▶ [Work to complete]:
Your job with the data below is to output exactly the lines from the one holding "def fmtF32 : FpFmt" down to the one holding "def decodeIeee (f", both included, and no others.

[Items from a data source]
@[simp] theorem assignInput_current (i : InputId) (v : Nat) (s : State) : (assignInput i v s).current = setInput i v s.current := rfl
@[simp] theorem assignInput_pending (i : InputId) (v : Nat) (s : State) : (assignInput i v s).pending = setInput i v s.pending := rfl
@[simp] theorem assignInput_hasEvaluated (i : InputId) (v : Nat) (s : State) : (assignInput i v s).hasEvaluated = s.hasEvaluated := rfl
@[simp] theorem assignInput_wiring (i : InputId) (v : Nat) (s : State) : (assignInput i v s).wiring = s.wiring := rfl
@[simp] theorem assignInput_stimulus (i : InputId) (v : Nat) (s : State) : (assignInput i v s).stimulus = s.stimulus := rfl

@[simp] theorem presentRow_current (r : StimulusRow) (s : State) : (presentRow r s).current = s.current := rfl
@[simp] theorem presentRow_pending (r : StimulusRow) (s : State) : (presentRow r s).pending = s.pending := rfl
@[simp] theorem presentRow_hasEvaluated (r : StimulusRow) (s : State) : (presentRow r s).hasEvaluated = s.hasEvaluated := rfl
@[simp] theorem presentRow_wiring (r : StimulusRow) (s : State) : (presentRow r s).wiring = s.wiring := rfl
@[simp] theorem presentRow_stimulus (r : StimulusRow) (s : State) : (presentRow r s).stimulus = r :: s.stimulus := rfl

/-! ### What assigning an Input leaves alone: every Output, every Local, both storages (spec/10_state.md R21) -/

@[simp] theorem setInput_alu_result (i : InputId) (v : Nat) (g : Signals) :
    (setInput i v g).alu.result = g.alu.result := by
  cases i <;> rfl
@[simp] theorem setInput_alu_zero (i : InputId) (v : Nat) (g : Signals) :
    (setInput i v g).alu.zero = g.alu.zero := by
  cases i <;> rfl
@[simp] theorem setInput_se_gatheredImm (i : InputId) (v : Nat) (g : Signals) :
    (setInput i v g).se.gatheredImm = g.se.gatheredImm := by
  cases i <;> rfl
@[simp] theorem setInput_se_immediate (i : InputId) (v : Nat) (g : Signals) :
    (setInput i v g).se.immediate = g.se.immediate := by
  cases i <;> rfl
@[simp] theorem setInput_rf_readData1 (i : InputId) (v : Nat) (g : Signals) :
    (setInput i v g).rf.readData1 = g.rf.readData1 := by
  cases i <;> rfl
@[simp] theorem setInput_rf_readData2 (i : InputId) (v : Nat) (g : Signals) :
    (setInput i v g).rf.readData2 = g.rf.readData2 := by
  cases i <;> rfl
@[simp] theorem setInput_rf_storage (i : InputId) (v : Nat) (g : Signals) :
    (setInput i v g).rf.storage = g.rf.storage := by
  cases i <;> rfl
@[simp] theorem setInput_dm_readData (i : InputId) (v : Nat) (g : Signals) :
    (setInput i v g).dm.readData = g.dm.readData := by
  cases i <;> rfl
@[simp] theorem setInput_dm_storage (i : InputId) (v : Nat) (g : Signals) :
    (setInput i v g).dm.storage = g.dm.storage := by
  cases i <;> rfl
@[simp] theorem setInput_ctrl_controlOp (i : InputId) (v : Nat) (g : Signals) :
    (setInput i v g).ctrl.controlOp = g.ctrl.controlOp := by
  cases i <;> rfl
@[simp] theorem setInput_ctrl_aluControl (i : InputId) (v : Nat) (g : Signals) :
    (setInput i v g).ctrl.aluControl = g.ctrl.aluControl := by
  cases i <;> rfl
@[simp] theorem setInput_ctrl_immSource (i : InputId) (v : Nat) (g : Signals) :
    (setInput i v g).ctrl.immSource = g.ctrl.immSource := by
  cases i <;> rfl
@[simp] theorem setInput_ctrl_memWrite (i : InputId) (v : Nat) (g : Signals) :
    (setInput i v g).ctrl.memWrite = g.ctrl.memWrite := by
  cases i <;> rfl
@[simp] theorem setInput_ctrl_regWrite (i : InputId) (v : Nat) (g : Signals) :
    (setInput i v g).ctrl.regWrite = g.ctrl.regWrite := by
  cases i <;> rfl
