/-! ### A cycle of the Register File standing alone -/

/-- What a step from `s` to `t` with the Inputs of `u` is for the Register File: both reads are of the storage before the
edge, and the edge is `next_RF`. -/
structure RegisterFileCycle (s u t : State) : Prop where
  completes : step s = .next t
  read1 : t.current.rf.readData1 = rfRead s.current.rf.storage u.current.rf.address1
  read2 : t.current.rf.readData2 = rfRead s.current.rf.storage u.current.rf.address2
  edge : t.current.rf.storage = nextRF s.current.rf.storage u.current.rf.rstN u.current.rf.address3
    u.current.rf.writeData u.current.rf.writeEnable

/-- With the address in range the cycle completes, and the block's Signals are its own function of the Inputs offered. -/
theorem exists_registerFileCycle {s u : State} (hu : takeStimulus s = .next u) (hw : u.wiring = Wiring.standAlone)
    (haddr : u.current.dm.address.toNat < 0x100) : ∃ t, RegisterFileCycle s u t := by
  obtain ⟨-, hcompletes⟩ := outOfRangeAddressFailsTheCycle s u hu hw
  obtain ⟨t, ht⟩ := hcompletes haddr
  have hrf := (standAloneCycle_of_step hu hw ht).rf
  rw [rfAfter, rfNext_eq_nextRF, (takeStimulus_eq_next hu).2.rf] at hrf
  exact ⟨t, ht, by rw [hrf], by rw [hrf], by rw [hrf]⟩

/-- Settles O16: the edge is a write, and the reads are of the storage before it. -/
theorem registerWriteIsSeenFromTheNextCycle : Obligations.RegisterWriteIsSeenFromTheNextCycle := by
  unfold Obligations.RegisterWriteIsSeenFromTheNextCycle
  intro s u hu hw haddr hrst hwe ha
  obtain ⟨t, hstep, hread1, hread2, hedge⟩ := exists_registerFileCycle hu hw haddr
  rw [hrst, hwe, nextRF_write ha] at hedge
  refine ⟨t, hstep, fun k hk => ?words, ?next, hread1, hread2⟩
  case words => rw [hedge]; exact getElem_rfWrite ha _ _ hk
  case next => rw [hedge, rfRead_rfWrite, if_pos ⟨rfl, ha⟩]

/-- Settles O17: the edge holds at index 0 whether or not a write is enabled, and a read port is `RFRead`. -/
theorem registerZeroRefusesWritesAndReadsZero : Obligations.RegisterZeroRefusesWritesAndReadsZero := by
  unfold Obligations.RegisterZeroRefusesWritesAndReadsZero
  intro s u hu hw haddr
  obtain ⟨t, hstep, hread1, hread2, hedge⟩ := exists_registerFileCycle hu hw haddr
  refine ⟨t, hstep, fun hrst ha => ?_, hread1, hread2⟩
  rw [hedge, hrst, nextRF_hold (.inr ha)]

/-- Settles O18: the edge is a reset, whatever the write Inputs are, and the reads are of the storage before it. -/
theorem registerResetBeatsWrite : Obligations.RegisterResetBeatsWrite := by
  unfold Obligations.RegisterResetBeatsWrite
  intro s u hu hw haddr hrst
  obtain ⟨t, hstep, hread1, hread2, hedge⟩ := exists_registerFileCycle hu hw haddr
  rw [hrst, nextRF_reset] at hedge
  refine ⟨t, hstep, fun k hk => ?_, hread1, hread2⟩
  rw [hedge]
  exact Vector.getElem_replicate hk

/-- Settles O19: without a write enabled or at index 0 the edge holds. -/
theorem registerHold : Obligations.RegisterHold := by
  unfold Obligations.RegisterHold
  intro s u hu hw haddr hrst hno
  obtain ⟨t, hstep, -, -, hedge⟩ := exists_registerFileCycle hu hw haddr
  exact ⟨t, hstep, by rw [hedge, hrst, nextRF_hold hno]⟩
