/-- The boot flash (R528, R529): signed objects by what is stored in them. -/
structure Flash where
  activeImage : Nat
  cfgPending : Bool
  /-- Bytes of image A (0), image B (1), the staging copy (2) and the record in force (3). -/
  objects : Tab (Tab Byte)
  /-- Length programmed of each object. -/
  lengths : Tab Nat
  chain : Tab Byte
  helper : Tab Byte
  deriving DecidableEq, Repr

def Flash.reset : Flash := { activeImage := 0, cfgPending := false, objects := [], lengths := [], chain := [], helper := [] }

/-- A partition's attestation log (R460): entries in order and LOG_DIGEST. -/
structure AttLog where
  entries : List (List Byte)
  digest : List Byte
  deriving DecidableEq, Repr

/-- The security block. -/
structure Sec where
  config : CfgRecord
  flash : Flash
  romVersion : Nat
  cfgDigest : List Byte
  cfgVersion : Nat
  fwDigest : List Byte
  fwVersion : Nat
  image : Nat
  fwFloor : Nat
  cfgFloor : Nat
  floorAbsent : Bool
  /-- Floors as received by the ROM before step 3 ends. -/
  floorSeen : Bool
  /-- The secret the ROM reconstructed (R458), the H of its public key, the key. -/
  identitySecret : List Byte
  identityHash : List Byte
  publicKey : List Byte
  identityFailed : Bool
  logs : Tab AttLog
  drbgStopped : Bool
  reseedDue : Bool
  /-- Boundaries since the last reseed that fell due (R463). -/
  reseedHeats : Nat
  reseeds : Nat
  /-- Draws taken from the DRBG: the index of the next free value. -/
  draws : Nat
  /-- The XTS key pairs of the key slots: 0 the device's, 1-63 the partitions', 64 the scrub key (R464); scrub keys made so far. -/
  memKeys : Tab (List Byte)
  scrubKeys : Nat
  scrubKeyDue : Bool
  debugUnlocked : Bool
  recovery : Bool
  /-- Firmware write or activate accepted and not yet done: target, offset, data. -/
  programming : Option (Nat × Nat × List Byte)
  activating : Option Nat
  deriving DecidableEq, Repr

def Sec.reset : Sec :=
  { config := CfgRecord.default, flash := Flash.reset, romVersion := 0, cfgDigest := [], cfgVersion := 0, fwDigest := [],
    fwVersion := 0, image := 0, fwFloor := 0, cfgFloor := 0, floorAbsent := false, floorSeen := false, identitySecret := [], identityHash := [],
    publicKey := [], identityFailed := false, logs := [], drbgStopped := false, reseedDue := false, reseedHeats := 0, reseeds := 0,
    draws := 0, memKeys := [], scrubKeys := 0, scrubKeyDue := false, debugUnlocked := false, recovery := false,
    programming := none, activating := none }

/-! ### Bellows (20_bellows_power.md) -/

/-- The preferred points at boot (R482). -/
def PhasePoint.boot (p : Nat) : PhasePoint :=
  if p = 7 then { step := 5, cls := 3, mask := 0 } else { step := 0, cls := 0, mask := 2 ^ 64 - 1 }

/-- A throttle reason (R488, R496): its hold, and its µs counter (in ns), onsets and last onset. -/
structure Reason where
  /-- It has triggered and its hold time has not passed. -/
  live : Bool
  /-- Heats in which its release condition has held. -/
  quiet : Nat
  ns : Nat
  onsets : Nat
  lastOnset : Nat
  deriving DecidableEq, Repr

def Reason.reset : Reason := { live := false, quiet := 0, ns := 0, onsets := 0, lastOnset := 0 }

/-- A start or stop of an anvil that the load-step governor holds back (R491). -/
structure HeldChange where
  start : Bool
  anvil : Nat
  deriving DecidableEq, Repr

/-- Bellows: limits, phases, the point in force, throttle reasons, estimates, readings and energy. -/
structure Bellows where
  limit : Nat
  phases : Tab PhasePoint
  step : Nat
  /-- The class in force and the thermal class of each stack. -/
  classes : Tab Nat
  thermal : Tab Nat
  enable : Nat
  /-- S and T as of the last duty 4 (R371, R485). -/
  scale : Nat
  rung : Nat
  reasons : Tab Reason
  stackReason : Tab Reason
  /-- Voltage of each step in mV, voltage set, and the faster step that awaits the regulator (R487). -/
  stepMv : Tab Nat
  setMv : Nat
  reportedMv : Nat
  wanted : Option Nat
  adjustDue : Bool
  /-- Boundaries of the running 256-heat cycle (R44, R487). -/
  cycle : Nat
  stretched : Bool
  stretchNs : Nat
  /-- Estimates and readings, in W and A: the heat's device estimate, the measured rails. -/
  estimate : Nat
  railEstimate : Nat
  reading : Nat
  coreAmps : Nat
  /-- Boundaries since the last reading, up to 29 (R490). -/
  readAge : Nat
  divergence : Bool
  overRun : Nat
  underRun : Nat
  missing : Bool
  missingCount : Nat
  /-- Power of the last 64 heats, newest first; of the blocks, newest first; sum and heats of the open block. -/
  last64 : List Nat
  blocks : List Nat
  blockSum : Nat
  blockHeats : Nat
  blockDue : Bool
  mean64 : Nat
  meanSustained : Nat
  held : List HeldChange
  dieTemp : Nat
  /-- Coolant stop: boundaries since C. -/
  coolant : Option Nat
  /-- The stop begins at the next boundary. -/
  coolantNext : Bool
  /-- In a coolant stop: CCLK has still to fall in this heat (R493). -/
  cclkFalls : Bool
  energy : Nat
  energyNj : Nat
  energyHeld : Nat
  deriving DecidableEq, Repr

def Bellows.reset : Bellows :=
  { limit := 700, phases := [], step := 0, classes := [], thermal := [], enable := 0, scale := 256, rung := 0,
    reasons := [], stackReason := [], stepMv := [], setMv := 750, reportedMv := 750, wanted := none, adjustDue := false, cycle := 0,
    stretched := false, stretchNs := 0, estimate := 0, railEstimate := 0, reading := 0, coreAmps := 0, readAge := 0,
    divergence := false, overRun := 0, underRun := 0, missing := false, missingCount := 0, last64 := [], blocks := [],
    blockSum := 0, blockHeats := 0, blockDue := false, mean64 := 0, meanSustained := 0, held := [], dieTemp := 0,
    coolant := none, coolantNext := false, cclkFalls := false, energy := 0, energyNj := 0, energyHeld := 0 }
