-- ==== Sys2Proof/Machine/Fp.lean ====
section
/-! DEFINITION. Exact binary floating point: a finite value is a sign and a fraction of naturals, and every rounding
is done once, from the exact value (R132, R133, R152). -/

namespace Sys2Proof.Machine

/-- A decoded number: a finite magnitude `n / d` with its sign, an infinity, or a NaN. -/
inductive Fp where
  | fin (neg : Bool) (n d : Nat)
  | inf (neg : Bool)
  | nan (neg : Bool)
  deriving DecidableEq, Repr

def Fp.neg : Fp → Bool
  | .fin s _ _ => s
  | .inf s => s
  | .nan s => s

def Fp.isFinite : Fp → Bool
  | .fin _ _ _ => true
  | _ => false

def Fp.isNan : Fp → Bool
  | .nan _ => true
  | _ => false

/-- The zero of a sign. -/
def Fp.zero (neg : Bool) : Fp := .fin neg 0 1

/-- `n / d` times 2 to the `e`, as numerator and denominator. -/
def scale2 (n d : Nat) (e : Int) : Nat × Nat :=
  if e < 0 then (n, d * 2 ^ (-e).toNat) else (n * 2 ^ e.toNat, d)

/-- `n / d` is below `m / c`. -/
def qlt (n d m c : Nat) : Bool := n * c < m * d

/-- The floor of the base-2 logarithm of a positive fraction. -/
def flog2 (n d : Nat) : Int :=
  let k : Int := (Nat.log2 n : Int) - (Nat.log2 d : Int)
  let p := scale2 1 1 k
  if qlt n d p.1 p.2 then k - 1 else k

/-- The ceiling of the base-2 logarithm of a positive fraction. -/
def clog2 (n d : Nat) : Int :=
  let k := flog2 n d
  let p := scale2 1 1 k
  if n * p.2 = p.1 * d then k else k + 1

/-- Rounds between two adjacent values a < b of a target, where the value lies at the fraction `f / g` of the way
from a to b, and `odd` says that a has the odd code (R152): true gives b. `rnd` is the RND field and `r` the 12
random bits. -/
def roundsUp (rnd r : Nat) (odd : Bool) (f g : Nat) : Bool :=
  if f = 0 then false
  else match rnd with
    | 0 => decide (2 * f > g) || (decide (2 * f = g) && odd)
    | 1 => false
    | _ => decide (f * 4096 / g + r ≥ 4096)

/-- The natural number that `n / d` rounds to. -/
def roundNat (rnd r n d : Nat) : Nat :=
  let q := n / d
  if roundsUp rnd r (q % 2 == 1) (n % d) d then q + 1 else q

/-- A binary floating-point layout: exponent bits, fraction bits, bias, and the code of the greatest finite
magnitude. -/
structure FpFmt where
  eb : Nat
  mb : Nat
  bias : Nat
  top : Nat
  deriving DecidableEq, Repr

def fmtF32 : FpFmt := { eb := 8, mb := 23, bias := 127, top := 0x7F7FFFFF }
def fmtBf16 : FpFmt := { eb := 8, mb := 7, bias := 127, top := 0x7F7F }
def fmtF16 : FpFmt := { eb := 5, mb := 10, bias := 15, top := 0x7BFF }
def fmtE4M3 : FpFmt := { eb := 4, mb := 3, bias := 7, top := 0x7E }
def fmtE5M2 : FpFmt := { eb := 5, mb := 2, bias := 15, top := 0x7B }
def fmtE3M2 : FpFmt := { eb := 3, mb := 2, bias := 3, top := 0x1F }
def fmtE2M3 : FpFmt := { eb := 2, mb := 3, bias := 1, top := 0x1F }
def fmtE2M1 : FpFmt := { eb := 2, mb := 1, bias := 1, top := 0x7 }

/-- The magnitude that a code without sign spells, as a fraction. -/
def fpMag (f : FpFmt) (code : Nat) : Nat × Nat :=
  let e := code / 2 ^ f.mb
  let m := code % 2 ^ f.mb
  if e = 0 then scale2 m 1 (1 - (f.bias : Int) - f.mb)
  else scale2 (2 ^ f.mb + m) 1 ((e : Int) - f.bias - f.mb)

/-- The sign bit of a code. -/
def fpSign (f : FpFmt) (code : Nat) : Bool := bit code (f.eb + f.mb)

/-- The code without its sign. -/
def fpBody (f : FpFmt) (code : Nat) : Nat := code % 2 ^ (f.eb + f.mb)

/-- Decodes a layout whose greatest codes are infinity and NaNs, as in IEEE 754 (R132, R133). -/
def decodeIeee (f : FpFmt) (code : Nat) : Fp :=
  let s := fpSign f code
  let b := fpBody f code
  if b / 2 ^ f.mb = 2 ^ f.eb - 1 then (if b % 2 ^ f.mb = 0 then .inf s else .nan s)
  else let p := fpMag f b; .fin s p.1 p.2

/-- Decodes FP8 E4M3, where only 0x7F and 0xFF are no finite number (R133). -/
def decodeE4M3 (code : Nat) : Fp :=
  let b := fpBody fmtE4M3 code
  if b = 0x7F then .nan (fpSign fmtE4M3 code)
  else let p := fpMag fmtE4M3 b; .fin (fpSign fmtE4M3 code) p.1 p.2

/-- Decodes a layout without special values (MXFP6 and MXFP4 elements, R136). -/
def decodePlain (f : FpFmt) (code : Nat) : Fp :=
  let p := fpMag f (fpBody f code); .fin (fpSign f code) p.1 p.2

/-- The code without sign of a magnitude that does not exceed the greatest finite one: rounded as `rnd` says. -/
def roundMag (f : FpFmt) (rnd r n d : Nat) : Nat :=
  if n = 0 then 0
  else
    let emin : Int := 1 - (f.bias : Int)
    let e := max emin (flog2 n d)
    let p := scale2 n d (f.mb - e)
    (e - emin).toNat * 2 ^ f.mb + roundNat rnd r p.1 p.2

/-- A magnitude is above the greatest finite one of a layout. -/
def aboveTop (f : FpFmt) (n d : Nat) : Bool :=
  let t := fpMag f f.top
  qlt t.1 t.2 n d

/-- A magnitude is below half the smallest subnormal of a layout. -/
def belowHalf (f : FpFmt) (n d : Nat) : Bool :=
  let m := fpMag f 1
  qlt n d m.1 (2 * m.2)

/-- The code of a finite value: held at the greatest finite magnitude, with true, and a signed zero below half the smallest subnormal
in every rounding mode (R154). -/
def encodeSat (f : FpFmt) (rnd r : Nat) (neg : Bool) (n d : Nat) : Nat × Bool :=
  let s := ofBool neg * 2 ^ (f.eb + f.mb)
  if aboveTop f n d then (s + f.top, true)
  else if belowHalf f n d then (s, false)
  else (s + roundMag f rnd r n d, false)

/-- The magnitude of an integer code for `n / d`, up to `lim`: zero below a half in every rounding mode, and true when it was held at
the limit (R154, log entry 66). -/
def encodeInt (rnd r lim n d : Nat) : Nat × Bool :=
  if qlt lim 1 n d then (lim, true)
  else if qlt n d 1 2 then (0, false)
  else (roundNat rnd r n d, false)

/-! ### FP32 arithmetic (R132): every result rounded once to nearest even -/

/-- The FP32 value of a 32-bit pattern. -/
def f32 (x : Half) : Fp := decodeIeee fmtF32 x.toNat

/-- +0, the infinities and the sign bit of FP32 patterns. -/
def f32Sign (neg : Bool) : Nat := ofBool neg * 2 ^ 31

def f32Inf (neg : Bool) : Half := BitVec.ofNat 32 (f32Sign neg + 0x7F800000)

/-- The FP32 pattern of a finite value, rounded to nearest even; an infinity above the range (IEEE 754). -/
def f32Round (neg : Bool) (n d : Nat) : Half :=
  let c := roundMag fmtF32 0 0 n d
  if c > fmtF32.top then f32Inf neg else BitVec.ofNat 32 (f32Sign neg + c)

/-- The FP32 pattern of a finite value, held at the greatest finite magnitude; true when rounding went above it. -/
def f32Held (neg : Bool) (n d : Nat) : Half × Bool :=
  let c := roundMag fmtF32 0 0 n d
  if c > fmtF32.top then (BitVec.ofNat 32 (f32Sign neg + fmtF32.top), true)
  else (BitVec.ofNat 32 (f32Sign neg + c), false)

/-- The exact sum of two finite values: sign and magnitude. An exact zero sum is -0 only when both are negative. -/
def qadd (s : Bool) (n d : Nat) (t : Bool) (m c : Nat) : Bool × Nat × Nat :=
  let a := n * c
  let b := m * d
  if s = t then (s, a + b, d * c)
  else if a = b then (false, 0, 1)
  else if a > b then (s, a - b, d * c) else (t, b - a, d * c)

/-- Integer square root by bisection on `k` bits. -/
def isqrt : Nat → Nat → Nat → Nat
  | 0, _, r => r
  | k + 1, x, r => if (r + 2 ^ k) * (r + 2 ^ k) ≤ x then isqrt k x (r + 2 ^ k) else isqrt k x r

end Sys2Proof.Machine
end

▶ [Solution]:
def fmtF32 : FpFmt := { eb := 8, mb := 23, bias := 127, top := 0x7F7FFFFF }
def fmtBf16 : FpFmt := { eb := 8, mb := 7, bias := 127, top := 0x7F7F }
def fmtF16 : FpFmt := { eb := 5, mb := 10, bias := 15, top := 0x7BFF }
def fmtE4M3 : FpFmt := { eb := 4, mb := 3, bias := 7, top := 0x7E }
def fmtE5M2 : FpFmt := { eb := 5, mb := 2, bias := 15, top := 0x7B }
def fmtE3M2 : FpFmt := { eb := 3, mb := 2, bias := 3, top := 0x1F }
def fmtE2M3 : FpFmt := { eb := 2, mb := 3, bias := 1, top := 0x1F }
def fmtE2M1 : FpFmt := { eb := 2, mb := 1, bias := 1, top := 0x7 }

/-- The magnitude that a code without sign spells, as a fraction. -/
def fpMag (f : FpFmt) (code : Nat) : Nat × Nat :=
  let e := code / 2 ^ f.mb
  let m := code % 2 ^ f.mb
  if e = 0 then scale2 m 1 (1 - (f.bias : Int) - f.mb)
  else scale2 (2 ^ f.mb + m) 1 ((e : Int) - f.bias - f.mb)

/-- The sign bit of a code. -/
def fpSign (f : FpFmt) (code : Nat) : Bool := bit code (f.eb + f.mb)

/-- The code without its sign. -/
def fpBody (f : FpFmt) (code : Nat) : Nat := code % 2 ^ (f.eb + f.mb)

/-- Decodes a layout whose greatest codes are infinity and NaNs, as in IEEE 754 (R132, R133). -/
def decodeIeee (f : FpFmt) (code : Nat) : Fp :=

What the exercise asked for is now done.